**Data listing**
........

-- ==== Sys2Proof/Machine/Admission.lean ====
section
/-! DEFINITION. The admission unit (chapter 4): what a BLOCK_SCAN report does and the verdict it gets. -/

namespace Sys2Proof.Machine

/-- R69: the job of a scanned key: none when the key names no job or a CLOSING one. -/
def State.admittingJob (s : State) (key : Word32) : Option (JobSlot × Job) :=
  if key = 0 then none
  else
    match s.findJob key with
    | some (j, b) => if b.state = .closing then none else some (j, b)
    | none => none

/-- R68: the thickness field. -/
def admittedThickness (measured : Bool) (b : Option Job) (reported : Nat) : Nat :=
  if measured then min reported 1600
  else
    match b with
    | some b => b.nominal
    | none => 0

/-- R72: the reported value and the nominal differ by more than the tolerance. -/
def offCaliper (b : Job) (reported : Nat) : Bool :=
  b.nominal + b.tolerance < reported || reported + b.tolerance < b.nominal

/-- R70. -/
def overQuantity (b : Job) : Bool :=
  b.state == .complete || (b.state == .running && b.ordered + b.allowance ≤ b.good + b.live)

/-- R73: the copy's entry shows the copy in line or delivered. -/
def takenCopy : Option CopyState → Bool
  | some .inLine => true
  | some .delivered => true
  | some .deliveredUnverified => true
  | some .unseen => false
  | some .spoiled => false
  | none => false

/-- R71: a copy number lies in a numbered job's copy range. -/
def Numbering.inRange (n : Numbering) (copy : Nat) : Bool := n.first ≤ copy && copy ≤ n.last

/-- R71: the copy field. -/
def admittedCopy (b : Option Job) (reported : Nat) : Option Nat :=
  match b.bind Job.numbered with
  | some _ => if reported = 0 then none else some reported
  | none => none

/-- R71, R73: the copy faults. -/
def State.copyFaults (s : State) (b : Job) (reported : Nat) : FaultSet :=
  match b.numbered with
  | none => 0
  | some n =>
    if reported = 0 ∨ n.inRange reported = false then FaultKind.copyRange.bit
    else FaultSet.addIf 0 (takenCopy (s.copyEntry n reported)) .duplicateCopy

/-- R69 to R74: the admission faults. -/
def State.admissionFaults (s : State) (measured : Bool) (b : Option Job) (copy thickness : Nat) : FaultSet :=
  match b with
  | none => FaultKind.unknownJob.bit
  | some b =>
    FaultSet.addIf (FaultSet.addIf (s.copyFaults b copy) (overQuantity b) .overQuantity)
      (measured && offCaliper b thickness) .caliper

/-- R67: the jacket status at admission. -/
def admittedJacket : Option Job → JacketStatus
  | none => .pending
  | some b => if b.jacketCode.isSome then .pending else .notRequired

/-- R67: the new record, before it joins Z1. -/
def State.newPiece (s : State) (measured : Bool) (found : Option (JobSlot × Job)) (copy thickness : Nat) : Piece :=
  let b := found.map Prod.snd
  let t := admittedThickness measured b thickness
  { admission := s.admissionCounter
    job := found.map Prod.fst
    copy := admittedCopy b copy
    thickness := t
    cls := s.classTable.resolve (b.bind Job.classOverride) t
    limits := none
    accumulated := 0
    place := .conveyor .z1
    entryCount := some s.z1.encoder
    caseStatus := .pending
    jacketStatus := admittedJacket b
    copyVerified := false
    faults := s.admissionFaults measured b copy thickness }

/-- R66, steps 4 and 5: the job's live count rises, and the copy entry of a clean block becomes IN_LINE. -/
def State.enterJob (s : State) (found : Option (JobSlot × Job)) (p : Piece) : State :=
  match found with
  | none => s
  | some (j, b) =>
    let s := s.setJob j (some { b with live := b.live + 1 })
    match b.numbered, p.copy with
    | some n, some copy => if p.faults.cleanCopy then s.setCopyEntry n copy .inLine else s
    | _, _ => s

/-- R66: the record is made for a free tag and joins the tail of Z1. -/
def State.admitted (s : State) (t : Tag) (p : Piece) (found : Option (JobSlot × Job)) : State :=
  ({ s.setPiece t (some p) with admissionCounter := s.admissionCounter + 1 }.enterJob found p).joinQueue .z1 t

/-- R74: the verdict of an admitted piece. -/
def admissionVerdict (t : Tag) (p : Piece) : Verdict :=
  if p.faults = 0 then .admitted t p.admission p.faults else .admitReject t p.admission p.faults

/-- R65, row 4: the key names a job that is LOADED or HELD. -/
def State.jobWaits (s : State) (key : Word32) : Bool :=
  match s.admittingJob key with
  | some (_, b) => b.state == .loaded || b.state == .held
  | none => false

/-- R65: a BLOCK_SCAN taken from the infeed station; `measured` is whether that station has THICKNESS. -/
def State.blockScan (s : State) (measured : Bool) (key : Word32) (copy thickness : Word16) : Verdict × State :=
  if s.z1.mode ≠ .run then (.holdFeed .zoneStopped, s)
  else if ConveyorZone.z1.capacity ≤ s.z1.queue.length then (.holdFeed .queueFull, s)
  else
    match s.lowestFree with
    | none => (.holdFeed .noRecord, s.raise .poolExhausted)
    | some t =>
      if s.jobWaits key then (.holdFeed .jobWaiting, s)
      else
        let found := s.admittingJob key
        let p := s.newPiece measured found copy.toNat thickness.toNat
        (admissionVerdict t p, s.admitted t p found)

end Sys2Proof.Machine
end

........

**What the exercise asks**
Although the records may continue, retype only the lines from the first one through the one containing "namespace Sys2Proof.Machine", exactly as they appear.

**Completed exercise**
-- ==== Sys2Proof/Machine/Admission.lean ====
section
/-! DEFINITION. The admission unit (chapter 4): what a BLOCK_SCAN report does and the verdict it gets. -/

namespace Sys2Proof.Machine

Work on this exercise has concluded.